Antalya’yı Tanıtma ve Turizm Derneği’nin çalışmaları arasında turist rehberi yetiştirmekte bulunmaktadır. 1958 yılında dernek tarafından Antalya’da rehber kursu açılmış ve bu kurstan 38 kursiyer mezun olmuştur. Dernek, mezun olan bu öğrenciler için bir de gezi tertip etmiştir.
Aynı yıl dernek tarafından İngilizce, Fransızca ve Almanca dil kursları da açılmıştır.
Dernek tarafından davet edilen Erzurum Halk Oyunları ve Türküleri Ekibi de 29 Ekim 1958 tarihinde Antalya Şehir Sineması’nda gösterilerde bulunmuştur.
Kaynak: Ali Rıza Gönüllü Doktora Tezi ” Demokrat Parti Dönemi’nde Antalya (1950-1960)”

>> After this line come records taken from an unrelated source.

-- ==== Sys2Proof/Laws/State.lean ====
section
/-! SUPPORT. The state after each shared operation, one field or one accessor an equation, so that no proof unfolds a record update:
what every accessor depends on, what every shared operation leaves alone (`_fields`: the fields; `_gets`: the accessors), and what
the entry of an island, an engine, a table or a flag word is after an update of it. -/

namespace Sys2Proof.Machine

/-! ## What an accessor depends on -/

theorem st_of {s t : State} (h : t.engA.st = s.engA.st ∧ t.engB.st = s.engB.st) : ∀ (y : Eng), (getEng t y).st = (getEng s y).st := by intro y; cases y; exact h.1; exact h.2
theorem fen_of {s t : State} (h : ∀ i, (getIsl t i).fencing = (getIsl s i).fencing) : (∀ (y : Isl), (getIsl t y).fence = (getIsl s y).fence) ∧ (∀ (y : Isl), (getIsl t y).hard = (getIsl s y).hard) ∧ (∀ (y : Isl), (getIsl t y).cause = (getIsl s y).cause) ∧ (∀ (y : Isl), (getIsl t y).overdue = (getIsl s y).overdue) ∧ (∀ (y : Isl), (getIsl t y).incarn = (getIsl s y).incarn) := by
  simp only [IslSt.fencing, Prod.mk.injEq] at h; simp [h]
theorem stp_of {s t : State} (h : ∀ i, (getIsl t i).stepping = (getIsl s i).stepping) : (∀ (y : Isl), (getIsl t y).sag = (getIsl s y).sag) ∧ (∀ (y : Isl), (getIsl t y).stretching = (getIsl s y).stretching) ∧ (∀ (y : Isl), (getIsl t y).carried = (getIsl s y).carried) ∧ (∀ (y : Isl), (getIsl t y).sagStep = (getIsl s y).sagStep) ∧ (∀ (y : Isl), (getIsl t y).capStep = (getIsl s y).capStep) ∧ (∀ (y : Isl), (getIsl t y).floorFault = (getIsl s y).floorFault) ∧ (∀ (y : Isl), (getIsl t y).floorDone = (getIsl s y).floorDone) := by
  simp only [IslSt.stepping, Prod.mk.injEq] at h; simp [h]
theorem quiet_of {s t : State} (h : t.mgt.quiet = s.mgt.quiet) : t.mgt.da = s.mgt.da ∧ t.mgt.ibiEn = s.mgt.ibiEn ∧ t.mgt.ibiTry = s.mgt.ibiTry ∧ t.mgt.mwl = s.mgt.mwl ∧ t.mgt.mrl = s.mgt.mrl ∧ t.mgt.hdr = s.mgt.hdr ∧ t.mgt.arm = s.mgt.arm ∧ t.mgt.protoErr = s.mgt.protoErr ∧ t.mgt.wCode = s.mgt.wCode ∧ t.mgt.wWords = s.mgt.wWords ∧ t.mgt.wSeq = s.mgt.wSeq ∧ t.mgt.lastWrite = s.mgt.lastWrite ∧ t.mgt.rd = s.mgt.rd ∧ t.mgt.reply = s.mgt.reply ∧ t.mgt.cccReply = s.mgt.cccReply ∧ t.mgt.cccAck = s.mgt.cccAck ∧ t.mgt.ibiOut = s.mgt.ibiOut ∧ t.mgt.head = s.mgt.head ∧ t.mgt.ring = s.mgt.ring ∧ t.mgt.ibiHead = s.mgt.ibiHead ∧ t.mgt.headLat = s.mgt.headLat ∧ t.mgt.brxLat = s.mgt.brxLat ∧ t.mgt.prev = s.mgt.prev ∧ t.mgt.prevValid = s.mgt.prevValid := by
  simp only [Mgt.quiet, Mgt.mk.injEq] at h; simp [h]
theorem getIsl_congr {s t : State} (h0 : t.isls = s.isls) (x0 : Isl) : getIsl t x0 = getIsl s x0 := by simp only [getIsl, h0]
theorem dpFence_congr {s t : State} (h0 : t.isls = s.isls) (x0 : Isl) : dpFence t x0 = dpFence s x0 := by simp only [dpFence, getIsl_congr h0]
theorem getEng_congr {s t : State} (h0 : t.engA = s.engA) (h1 : t.engB = s.engB) (x0 : Eng) : getEng t x0 = getEng s x0 := by cases x0; exact h0; exact h1
theorem treeOf_congr {s t : State} (h0 : t.boot = s.boot) (x0 : Eng) : treeOf t x0 = treeOf s x0 := by simp only [treeOf, h0]
theorem leafKey_congr {s t : State} (h0 : t.boot = s.boot) (x0 : Eng) (x1 : Nat) : leafKey t x0 x1 = leafKey s x0 x1 := by simp only [leafKey, treeOf_congr h0]
theorem ssetKey_congr {s t : State} (h0 : t.boot = s.boot) (x0 : Eng) (x1 : Nat) : ssetKey t x0 x1 = ssetKey s x0 x1 := by simp only [ssetKey, treeOf_congr h0]
theorem ctrKey_congr {s t : State} (h0 : t.boot = s.boot) (x0 : Eng) (x1 : Nat) : ctrKey t x0 x1 = ctrKey s x0 x1 := by simp only [ctrKey, treeOf_congr h0]
theorem getReg_congr {s t : State} (h0 : t.regs = s.regs) (x0 : Reg) (x1 : Eng) (x2 : Nat) : getReg t x0 x1 x2 = getReg s x0 x1 x2 := by simp only [getReg, h0]
theorem islRuns_congr {s t : State} (h0 : t.isls = s.isls) (x0 : Isl) : islRuns t x0 = islRuns s x0 := by simp only [islRuns, dpFence_congr h0]
theorem ctlRuns_congr {s t : State} (h0 : t.isls = s.isls) (x0 : Isl) : ctlRuns t x0 = ctlRuns s x0 := by simp only [ctlRuns, getIsl_congr h0]
theorem getFeed_congr {s t : State} (h0 : t.pwr = s.pwr) (x0 : Feed) : getFeed t x0 = getFeed s x0 := by cases x0 <;> simp only [getFeed, h0]
theorem getLeaf_congr {s t : State} (h0 : t.leaves = s.leaves) (h1 : t.boot = s.boot) (x0 : Eng) (x1 : Nat) : getLeaf t x0 x1 = getLeaf s x0 x1 := by simp only [getLeaf, h0, leafKey_congr h1]
theorem getSset_congr {s t : State} (h0 : t.ssets = s.ssets) (h1 : t.boot = s.boot) (x0 : Eng) (x1 : Nat) : getSset t x0 x1 = getSset s x0 x1 := by simp only [getSset, h0, ssetKey_congr h1]
theorem getCtr_congr {s t : State} (h0 : t.ctrs = s.ctrs) (h1 : t.boot = s.boot) (x0 : Eng) (x1 : Nat) : getCtr t x0 x1 = getCtr s x0 x1 := by simp only [getCtr, h0, ctrKey_congr h1]
theorem getGrp_congr {s t : State} (h0 : t.engA = s.engA) (h1 : t.engB = s.engB) (x0 : Eng) (x1 : Nat) : getGrp t x0 x1 = getGrp s x0 x1 := by simp only [getGrp, getEng_congr h0 h1]
theorem getBrx_congr {s t : State} (h0 : t.engA = s.engA) (h1 : t.engB = s.engB) (x0 : Eng) (x1 : Nat) : getBrx t x0 x1 = getBrx s x0 x1 := by simp only [getBrx, getEng_congr h0 h1]
theorem getFlow_congr {s t : State} (h0 : t.flow = s.flow) (x0 : Nat) : getFlow t x0 = getFlow s x0 := by simp only [getFlow, h0]
theorem getPort_congr {s t : State} (h0 : t.cln = s.cln) (x0 : Nat) : getPort t x0 = getPort s x0 := by simp only [getPort, h0]
theorem getLane_congr {s t : State} (h0 : t.cln = s.cln) (x0 : Nat) : getLane t x0 = getLane s x0 := by simp only [getLane, h0]
theorem getSlot_congr {s t : State} (h0 : t.sec = s.sec) (x0 : Nat) : getSlot t x0 = getSlot s x0 := by simp only [getSlot, h0]
theorem regF_congr {s t : State} (h0 : t.regs = s.regs) (x0 : Reg) (x1 : Eng) (x2 : Nat) (x3 : Nat) (x4 : Nat) : regF t x0 x1 x2 x3 x4 = regF s x0 x1 x2 x3 x4 := by simp only [regF, getReg_congr h0]
theorem chainMask_congr {s t : State} (h0 : t.tally = s.tally) (x0 : Nat) : chainMask t x0 = chainMask s x0 := by simp only [chainMask, h0]
theorem modeMask_congr {s t : State} (h0 : t.tally = s.tally) (x0 : Nat) : modeMask t x0 = modeMask s x0 := by simp only [modeMask, h0]
theorem getFlags_congr {s t : State} (h0 : t.flags = s.flags) (x0 : Nat) : getFlags t x0 = getFlags s x0 := by simp only [getFlags, h0]
theorem powered_congr {s t : State} (h0 : t.pwr = s.pwr) : powered t = powered s := by simp only [powered, h0]
theorem alive_congr {s t : State} (h0 : t.pwr = s.pwr) : alive t = alive s := by simp only [alive, h0]
theorem inService_congr {s t : State} (h0 : t.pwr = s.pwr) (h1 : t.bist = s.bist) : inService t = inService s := by simp only [inService, h0, h1]
theorem now_congr {s t : State} (h0 : t.clk = s.clk) : now t = now s := by simp only [now, h0]
theorem lcState_congr {s t : State} (h0 : t.fuse = s.fuse) : lcState t = lcState s := by simp only [lcState, h0]
theorem countsTree_congr {s t : State} (h0 : t.boot = s.boot) (h1 : t.aps = s.aps) (x0 : Eng) : countsTree t x0 = countsTree s x0 := by simp only [countsTree, h0, h1]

Günümüz SİAD’larının ve sözde STK’larının ne oldukları konusunda az çok hepimiz aynı fikirdeyizdir. Ancak bunu dile getiren olmamıştı. Dikkatimi çeken ise Antalya’yı Tanıtma ve Turizm Derneği’nin 50’lerde yaptıkları oldu. Bugün iletişim çağında EXPO’nun bile Antalyalılara tanıtılamadığı bir kentte büyüklerimiz neler yapmışlar. Sayenizde öğrendim. Bu siteye emeği geçen herkesi tebrik ederim
Sayın FullAntalya,
Antalya’nın, belki de bütün Türkiye’nin bir gerçeğine parmak basmışsınız. Benim de gözlemledğm gibi Antalya’daki birçok STK’larda üye olanları brkaç yıl geçmeden çeşitli partilerin kadrolarında ya Belediye Meclis Üyesi, ya da herhangi bir koltukta danışman olarak görmek mümkün.

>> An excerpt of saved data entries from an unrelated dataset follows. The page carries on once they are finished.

theorem err_updTaken (i : Isl) (s : State) : (updTaken i s).upd.err = s.upd.err := by
  unfold updTaken
  split
  · exact (keep_updIslEvent i _ _).updErr.trans ((err_setDone ..).trans (err_changeTables ..))
  · exact (err_setDone ..).trans (err_changeTables ..)
  · rfl

theorem err_updFinish (s : State) : (updFinish s).upd.err = s.upd.err := by
  unfold updFinish
  split
  · rfl
  · exact (keep_raiseF _ _ _ _ _ _ _ _).updErr
  · rfl

theorem err_updFence (i : Isl) (s : State) : (updFence i s).upd.err = s.upd.err := by
  unfold updFence
  dsimp only
  split
  · split
    · exact (keep_engCmdBegin _ _ _ _ _).updErr
    · exact (keep_apsUpdate _).updErr.trans (keep_enterQuiesce i _ _ _).updErr
  · exact (keep_enterQuiesce i _ _ _).updErr

theorem err_updGo : ∀ (l : List Isl) (s : State), (updGo l s).upd.err = s.upd.err
  | [], s => err_updFinish _
  | i :: rest, s => by
    unfold updGo
    split
    · refine (err_updGo rest _).trans ?_
      split
      · exact (keep_updIslEvent i 2 s).updErr
      · rfl
    · split
      · exact (err_updGo rest _).trans (err_updTaken i s)
      · split
        · rfl
        · exact err_updFence i _

theorem err_updKick (s : State) : (updKick s).upd.err = s.upd.err := by
  unfold updKick
  split
  · exact err_updGo _ s
  · rfl

theorem err_updFailed {s : State} (h : updOnTrial s = true) (cause isl : Nat) : (updFailed cause isl s).upd.err = cause := by
  unfold updFailed
  rw [if_pos h]
  exact err_updKick _

/-! ## The two ends of R527 and R532 -/

theorem fencesMoved_resetAgain (g : List Isl) (s : State) :
    FencesMoved .reset g s (forAll g (modIsl · (fun x => { x with fence := .reset, overdue := true })) s) :=
  fencesMoved_forAll (fun i s j => by rw [getIsl_modIsl]; split <;> rfl) g s

theorem overdue_resetAgain : ∀ (g : List Isl) (s : State) (j : Isl), ((getIsl s j).overdue = true ∨ j ∈ g) →
    (getIsl (forAll g (modIsl · (fun x => { x with fence := .reset, overdue := true })) s) j).overdue = true
  | [], _, _, h => h.resolve_right List.not_mem_nil
  | i :: g, s, j, h => by
    refine overdue_resetAgain g (modIsl i _ s) j ?_
    rw [getIsl_modIsl]
    by_cases e : j = i
    · simp [e]
    · simpa [e] using h

/-! ## The obligation -/

theorem resumeBound_reset {i : Isl} {s : State} (hc : (getIsl s i).cause ≠ .update) (hd : ∀ j, j ∈ fenceGroup s i → updIsDone s j = false) :
    ((getIsl s i).cause = .update || (fenceGroup s i).any (updIsDone s)) = false := by
  simpa [hc, List.any_eq_false] using hd

theorem resumeBound_fails {i : Isl} {s : State} (h : (getIsl s i).cause = .update ∨ ∃ j, j ∈ fenceGroup s i ∧ updIsDone s j = true) :
    ((getIsl s i).cause = .update || (fenceGroup s i).any (updIsDone s)) = true := by
  simpa [List.any_eq_true] using h

/-- The state in which a watchdog or a poisoned structure has begun a restart, before an update on trial hears of it. -/
def watchdogFenced (i : Isl) (poison : Bool) (s : State) : State :=
  let t := enterQuiesce i false (if poison then .poison else .watchdog) (count 24 i.row (if poison then 3 else 2) 1 (when poison (poisonRead i) s))
  if i.eng?.isSome then apsUpdate t else t

theorem quiesced_watchdogFenced (i : Isl) (poison : Bool) (s : State) :
    Quiesced i false (if poison then .poison else .watchdog) s (watchdogFenced i poison s) := by
  have before : Same 608212994 s (count 24 i.row (if poison then 3 else 2) 1 (when poison (poisonRead i) s)) :=
    ((same_when (keep_poisonRead i)).mpr ((same_refl _ s).mpr trivial)).trans ((keep_count _ _ _ _ _).mono rfl)
  obtain ⟨fence, -, -, -, inc⟩ := fen_of (before .fences rfl)
  obtain ⟨h1, h2, h3, h4, h5⟩ := (quiesced_enterQuiesce i false (if poison then .poison else .watchdog) _).judged
  exact ⟨h1, h2, h3, h4.trans (inc i), fun j hj => (h5 j hj).trans (fence j)⟩
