-- ==== Sys2Proof/Word.lean ====
section
/-! DEFINITION. The widths of the device: one cell, one cell index, one bus-port word, one command
code (spec 00_scope R5, 30_encoding R62 and R65). Every quantity is unsigned (R6). -/

namespace Sys2Proof

/-- One cell of the buffer, one character of a text, one byte of a stream (`CELL_BITS` = 8, R5). -/
abbrev Byte := BitVec 8

/-- A device-relative cell index as the cursor and the field `A[10:0]` hold it (`ADDR_BITS` = 11, R5, R24). -/
abbrev Addr := BitVec 11

/-- One presentation of the bus port's inputs `L W A[10:0] DI[7:0]` (R62). -/
abbrev BusWord := BitVec 21

/-- One command code `CMD[7:0]` of the host port (R65). -/
abbrev Command := BitVec 8

/-- Which of the host's stream objects an operand names. The spec leaves the framing of a stream
operand open (R67): DESIGN CHOICE, log entry 4. -/
abbrev StreamId := Nat

end Sys2Proof
end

Sizlerin de örnek olarak verdiği Antalya’yı Tanıtma ve Turizm Derneği örneğinde olduğu gibi, o yıllarda insanlar bir koltuk için değil, kentine hizmet için çalışıyorlardı. Ben ve diğer yabancı dil bilen okul arkadaşlarımızın hemen hemen tamamı bu derneğin (yaşımız 18’denküçük olduğu için) fahri üyesiydik. 18 Yaşına gelince de asil üyeliğe geçtik. Bayram tatillerinde, Antalya Festivali günlerinde kentimize gelen ve Turizm Derneği’ne baş vuran yerli veya yabancı turistleri ortaokul ve Lise öğrencileri olarak ev pansiyonlarına Antalya valiliği’nin tahsis ettiği araçlarla biz dağıtırdık.

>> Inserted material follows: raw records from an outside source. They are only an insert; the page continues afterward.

-- ==== Sys2Proof/Safety.lean ====
section
/-! DEFINITION. The terms in which claims speak: the invariant, blank states, frames, the table of
conditions, valid records. -/

namespace Sys2Proof.Safety

open Sys2Proof.Machine

/-- The model's invariant: the buffer and the streams are in canonical form, no cell outside the cell
space is listed. `cursor < BUF_SIZE` (10_state R22) holds by the cursor's type. -/
abbrev StateInv (s : State) : Prop := bufferWf s.buffer = true ∧ streamsWf s.streams = true

/-- A state the device can be launched in (10_state R30, R31): DoubleSize, no answer, nothing in
flight, any cells and any cursor. -/
abbrev IsLaunch (s : State) : Prop :=
  s.doubleSize = true ∧ s.response = none ∧ s.pending = []

/-- `BlankState(m)` (10_state R32). -/
def IsBlank (m : Bool) (s : State) : Prop :=
  s.doubleSize = m ∧ s.cursor = Config.cursorInit ∧
    ∀ i, i < Config.bufSize → readCell s i = Config.blank

/-- Every cell of `t` reads as in `s`. -/
def SameCells (s t : State) : Prop := ∀ i, readCell t i = readCell s i

/-- Every cell outside the `n` cells from `base` on reads as in `s`. -/
def SameCellsOutside (base n : Nat) (s t : State) : Prop :=
  ∀ i, i < base ∨ base + n ≤ i → readCell t i = readCell s i

/-- The host's side is untouched: no stream changed, no issued operation added or lost. -/
def SameHostSide (s t : State) : Prop := t.streams = s.streams ∧ t.pending = s.pending

/-- The three pieces of architectural state agree (10_state R22). -/
def SameDevice (s t : State) : Prop :=
  t.buffer = s.buffer ∧ t.cursor = s.cursor ∧ t.doubleSize = s.doubleSize

/-- `t` is the state in which an operation answered this, at this port (00_scope R9). -/
def Answered (t : State) (p : Port) (c : Condition) (v : Option Value) : Prop :=
  t.response = some { port := p, cond := c, value := v }

/-- The host's side but one stream is untouched. -/
def SameHostSideBut (k : StreamId) (s t : State) : Prop :=
  (∀ j, j ≠ k → streamOf t j = streamOf s j) ∧ t.pending = s.pending

/-- The table of 60_exceptions R124: which operation can answer which condition; an `OutOfRange`
reports the operation's own address (R120). -/
def mayAnswer : Instr → Condition → Bool
  | .buswr a _, c => decide (c = .ok ∨ c = .outOfRange a)
  | .busrd a, c => decide (c = .ok ∨ c = .outOfRange a)
  | .wrc _, c => decide (c = .ok)
  | .rdc, c => decide (c = .ok)
  | .size, c => decide (c = .ok)
  | .status _, c => decide (c = .ok ∨ c = .displayOverflow)
  | .error _, c => decide (c = .ok)
  | .toggle, c => decide (c = .ok)
  | .checkpoint _, c => decide (c = .ok)
  | .restore _, c => decide (c = .ok ∨ c = .corruptCheckpoint)
  | .begin, c => decide (c = .ok)

/-- Whether an operation returns a value when it answers `OK` (30_encoding R71): a byte for the two
reads, a number for `SIZE`, nothing otherwise; and nothing with any other condition. -/
def valueFits : Instr → Condition → Option Value → Prop
  | .busrd _, .ok, v => ∃ b, v = some (.byte b)
  | .rdc, .ok, v => ∃ b, v = some (.byte b)
  | .size, .ok, v => v = some (.number 2048)
  | _, _, v => v = none

/-- A source from which `RESTORE` succeeds, by the record's table of fields (43_checkpoint R111): at
least `CKPT_LEN` bytes, version 0x01, size 2048 (bytes 0x00, 0x08), mode 0x00 or 0x01, cursor word
below 2048 (its high byte below 0x08). -/
def ValidSource (src : List Byte) : Prop :=
  Config.ckptLen ≤ src.length ∧ src[0]? = some 0x01#8 ∧ src[1]? = some 0x00#8 ∧
    src[2]? = some 0x08#8 ∧ (src[3]? = some 0x00#8 ∨ src[3]? = some 0x01#8) ∧
    ∃ hi, src[5]? = some hi ∧ hi.toNat < 8

/-- How many bytes a `RESTORE` reads from a source (43_checkpoint R113): up to and including the field of
the first check that fails, all 2054 when only the cells can fail or none does. A source that ends
sooner loses what it has. -/
def restoreReads (src : List Byte) : Nat :=
  if src[0]? ≠ some 0x01#8 then 1
  else if src[1]? ≠ some 0x00#8 ∨ src[2]? ≠ some 0x08#8 then 3
  else if src[3]? ≠ some 0x00#8 ∧ src[3]? ≠ some 0x01#8 then 4
  else if src[5]?.all (fun hi => decide (8 ≤ hi.toNat)) then 6
  else Config.ckptLen

/-- The agents conform (30_encoding R70): no presentation they have issued is reserved. A conforming run is
a safe one: it never stops, whatever conditions are answered (60_exceptions R128). -/
def Conforming (s : State) : Prop := ∀ r ∈ s.pending, ∃ i, decode r = .ok i

end Sys2Proof.Safety
end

Bu yıl 50. yılını geride bırktığımız Antalya Altın Portakal Film Festivali’ni, bir “ANTALYA BELKIS TİYATRO VE MÜZİK FESTİVALİ” adı ile sizin de yazdığınız gibi yine bu dernek 1953 yılında başlatmıştır.Antalya’nın okulları, Valisi, Belediye Başkanı, kentin ileri gelenleri, halkı, esnafı ile bütün Antalya bu derneğe sahip çıkmıştı.
Bugünkü STK’lar gördüğüm kadarıyla, kendileri ellerini taşın altına koyma yerine; “BİLGİÇ ABİ” olarak medyatik ve gündemde olmak adına sürekli akıl vermekten başka bir şey yapmıyorlar.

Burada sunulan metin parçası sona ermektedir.